McKenzie Cantwell, Licensed Acupuncturist

     McKenzie Cantwell, a graduate of the Thousand Islands Central School District, is a licensed acupuncturist with a practice in South Carolina. She also treats people in the Clayton area when she is home during the holidays and summer breaks.

McKenzie Cantwell, LAc

 She has provided acupuncture treatment to patients ranging from ages 12 to 99 years old, said Ms. Cantwell, who received her master’s degree in Acupuncture and Oriental Medicine from New York Chiropractic College in Seneca Falls in 2013.

     “Although it’s a preventative medicine, society teaches us to seek a health service only when we need help, so most people come to me for pain relief,” she wrote in an e-mail. “But I also see lots of people for insomnia, stress/relaxation, infertility, menstrual and women’s health issues, migraines and digestive issues.”

      She has also seen people with Parkinson’s disease, and helped cancer patients deal with the side effects of chemotherapy.
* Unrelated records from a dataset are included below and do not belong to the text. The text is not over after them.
-- ==== Sys2Proof/Tests/Slice0.lean ====
section
/-! SUPPORT. The model's own tests. Expected values come from spec/ (the vector ids of 95_test_vectors.md); the [G1/G2] ones run
the meanings under `Config.generalKnowledge`, the instantiation those vectors rest on. Then one witness for the hypotheses of
each statement that has any. -/

namespace Sys2Proof.Tests

open Sys2Proof.Machine

/-! ### Helpers -/

/-- The next state of an outcome, if it is one. -/
def nextOf (o : Host.Outcome State Fault Refusal) : Option State :=
  match o with
  | .next t => some t
  | .fault _ | .refused _ => none

/-- The responses of the next state. -/
def answers (o : Host.Outcome State Fault Refusal) : Option (List (List Byte)) := (nextOf o).map (·.responses)

/-- The radio calls of the next state. -/
def calls (o : Host.Outcome State Fault Refusal) : Option (List RadioEvent) := (nextOf o).map (·.radioLog)

/-- INITED after reset. -/
def initedState : State := { State.reset with phase := .inited }

/-- READY with the address of the source's example (S10), the radio's next replies placed. -/
def readyState (a : AddrLen) (script : List RadioReply) : State :=
  { State.reset with
    phase := .ready, addr := some ⟨0x20, 0x21, 0x01, 0x31, 0xAA⟩, alen := some a, txa := some (config.preambleAddr a)
    radioLog := configuredCalls a, radioScript := script }

/-- The payload of the source's example (S10). -/
def payloadS10 : List Byte := [0x00, 0x76, 0x9A, 0x31, 0x04, 0x20]

/-! ### Syntax, well-formedness, decoding -/

/-- CRC announcing one data byte and carrying none is ill formed (R49). -/
theorem test_wf_refuses_crc_data_missing : (Instr.crc 5 6 0 1 []).wf = false := by decide

/-- CRC carrying one data byte more than `off + len` is ill formed (R49). -/
theorem test_wf_refuses_crc_data_extra : (Instr.crc 5 6 1 1 [1, 2, 3]).wf = false := by decide

/-- A payload of 256 bytes has no length byte (R49, R50). -/
theorem test_wf_refuses_send_of_256_bytes : (Instr.send (List.replicate 256 0)).wf = false := by decide +kernel

/-- 255 bytes are the longest payload (R50). -/
theorem test_wf_accepts_send_of_255_bytes : (Instr.send (List.replicate 255 0)).wf = true := by decide +kernel

/-- R49's bit view, BITREV. -/
theorem test_decode_bitrev : decode [0b00000001, 0b01110110] = .ok (.bitrev 0x76) := by rfl

/-- R49's bit view, WHITEN: `b` comes before `i`. -/
theorem test_decode_whiten : decode [0b00000010, 0b01101110, 0b00000110] = .ok (.whiten 0x6E 6) := by rfl

/-- R49's bit view, CRC: `alen`, `plen`, `off`, `len`, then `off + len` data bytes. -/
theorem test_decode_crc :
    decode [0b00000011, 0b00000011, 0b00000110, 0b00000001, 0b00000010, 0x55, 0xE2, 0x90] =
      .ok (.crc 3 6 1 2 [0x55, 0xE2, 0x90]) := by rfl

/-- R49's bit view, INIT. -/
theorem test_decode_init : decode [0b00010000] = .ok .init := by rfl

/-- R49's bit view, CFGADDR: the address bytes in order, the length last. -/
theorem test_decode_cfgaddr :
    decode [0b00010001, 0x20, 0x21, 0x01, 0x31, 0xAA, 0b00000101] = .ok (.cfgaddr ⟨0x20, 0x21, 0x01, 0x31, 0xAA⟩ 5) := by
  rfl

/-- R49's bit view, SETCRC. -/
theorem test_decode_setcrc : decode [0b00010010, 0b00000001] = .ok Instr.crcon := by rfl

/-- R49's bit view, SEND. -/
theorem test_decode_send : decode [0b00100000, 0b00000010, 0x00, 0x76] = .ok (.send [0x00, 0x76]) := by rfl

/-- R49's bit view, RDCNT. -/
theorem test_decode_rdcnt : decode [0b00110000] = .ok .rdcnt := by rfl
     “My passion, and the reason I got into this profession, is to help people with mental and emotional disorders; anxiety/panic attacks and depression,” she wrote. “However, whenever there is any sort of dis-ease, or energy not flowing freely through the entire body, acupuncture can help.”
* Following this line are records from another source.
-- ==== Sys2Proof/Machine/Service.lean ====
section
/-! DEFINITION. Machine/Service.lean: the Service Sequencer (chapter 7) with what it tells the Health Table of a LIGHT or PRIME
(R118, R119, R125): requests and their queue, starting, calling, the steps, decap timers, the wipe counter, link loss. -/
namespace Sys2Proof.Machine

/-! ### What the Health Table is told (R118, R119, R125) -/

/-- Every nozzle of the channels of a set replaced by a function of it. -/
def State.mapNozzles (s : State) (cs : ChanSet) (f : Nozzle → Nozzle) : State :=
  { s with health := PerChan.of fun c =>
      let h := s.health.get c
      if cs.get c then { h with nozzles := h.nozzles.map f } else h }

/-- A PRIME begins: each MISSING nozzle becomes a candidate (R118). -/
def State.primeBegins (s : State) (cs : ChanSet) : State :=
  s.mapNozzles cs fun n => if n.st = .missing then { n with candidate := true } else n

/-- A PRIME completes: each candidate becomes survivor pending (R119). -/
def Nozzle.primeCompleted (n : Nozzle) : Nozzle := if n.candidate then { n with candidate := false, pending := true } else n

/-- The cleaning stages of a set of channels replaced by a function of them. -/
def State.mapStages (s : State) (cs : ChanSet) (f : CleanStage → CleanStage) : State :=
  { s with health := PerChan.of fun c =>
      let h := s.health.get c
      if cs.get c then { h with stage := f h.stage } else h }

/-- A LIGHT or PRIME request has completed: survivors of a PRIME become pending, the stages move, CHECK_WANTED is posted (R119, R125). -/
def State.cleaningCompleted (s : State) (level : Level) (cs : ChanSet) : State :=
  match level with
  | .light => (s.mapStages cs fun _ => .lightDone).post .checkWanted cs.subject 1 cs.mask
  | .prime => ((s.mapNozzles cs Nozzle.primeCompleted).mapStages cs fun _ => .primeDone).post .checkWanted cs.subject 2 cs.mask
  | _ => s

/-- A stage that waits for a request that left without completing returns to CLEAR (R125). -/
def CleanStage.forgotten : CleanStage → CleanStage
  | .lightAsked => .clear
  | .primeAsked => .clear
  | g => g

/-- A LIGHT or PRIME request has left the queue without completing: asked stages return to CLEAR, and the candidates of a PRIME are
cleared (R119, R125). -/
def State.cleaningLeft (s : State) (level : Level) (cs : ChanSet) : State :=
  match level with
  | .light => s.mapStages cs CleanStage.forgotten
  | .prime => (s.mapNozzles cs fun n => { n with candidate := false }).mapStages cs CleanStage.forgotten
  | _ => s

/-! ### Requests and the queue (R132, R133) -/

/-- How an offered request was taken (R133, R150). -/
inductive OfferResult where
  | entered | merged | absorbed | refused
  deriving DecidableEq, Repr

/-- A spit that serves the front alone is absorbed by a LIGHT when the flow profile allows mid-sheet wipe, and by no PRIME; every other
LIGHT, SPIT or WIPE is absorbed by a PRIME, every other SPIT or WIPE by a LIGHT (R133 steps 2 and 5). -/
def absorbs (midWipe : Bool) (big : Level) (small : Level) (flow : Bool) : Bool :=
  match big, small with
  | .prime, .light => true
  | .prime, .spit => !flow
  | .prime, .wipe => true
  | .light, .spit => !flow || midWipe
  | .light, .wipe => true
  | _, _ => false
    Many people seek treatment from her as a last resort, and have told her “I’ve tried everything, and nobody can figure it out,” she added.

    “Those are my favorite patients because I know I can help them, and almost every single time, everything they say to me makes perfect sense in my Chinese Medicine brain,” she wrote. “I almost instinctively know what to do and how to treat them. And it makes my love for what I do grow, continually.”

     There is “no one protocol for any condition in Chinese Medicine because symptoms present differently from person to person,” Ms. Cantwell wrote. “If ten people came to me with migraines, I would treat every single one of them differently. Which I think speaks to how powerful the medicine is. I treat the root cause of a condition, not just the symptoms.”

     The role of an acupuncturist is to “manipulate energy and stimulate the body to heal itself,” she added.

    “I’m just a medium in helping the body heal itself. I don’t think people understand how powerful the body truly is,” Ms. Cantwell added. “I’ve come to realize a big part of my job is to show them, educate them, and put them on a path to knowing how to remain in a healthy state physically, emotionally and spiritually.”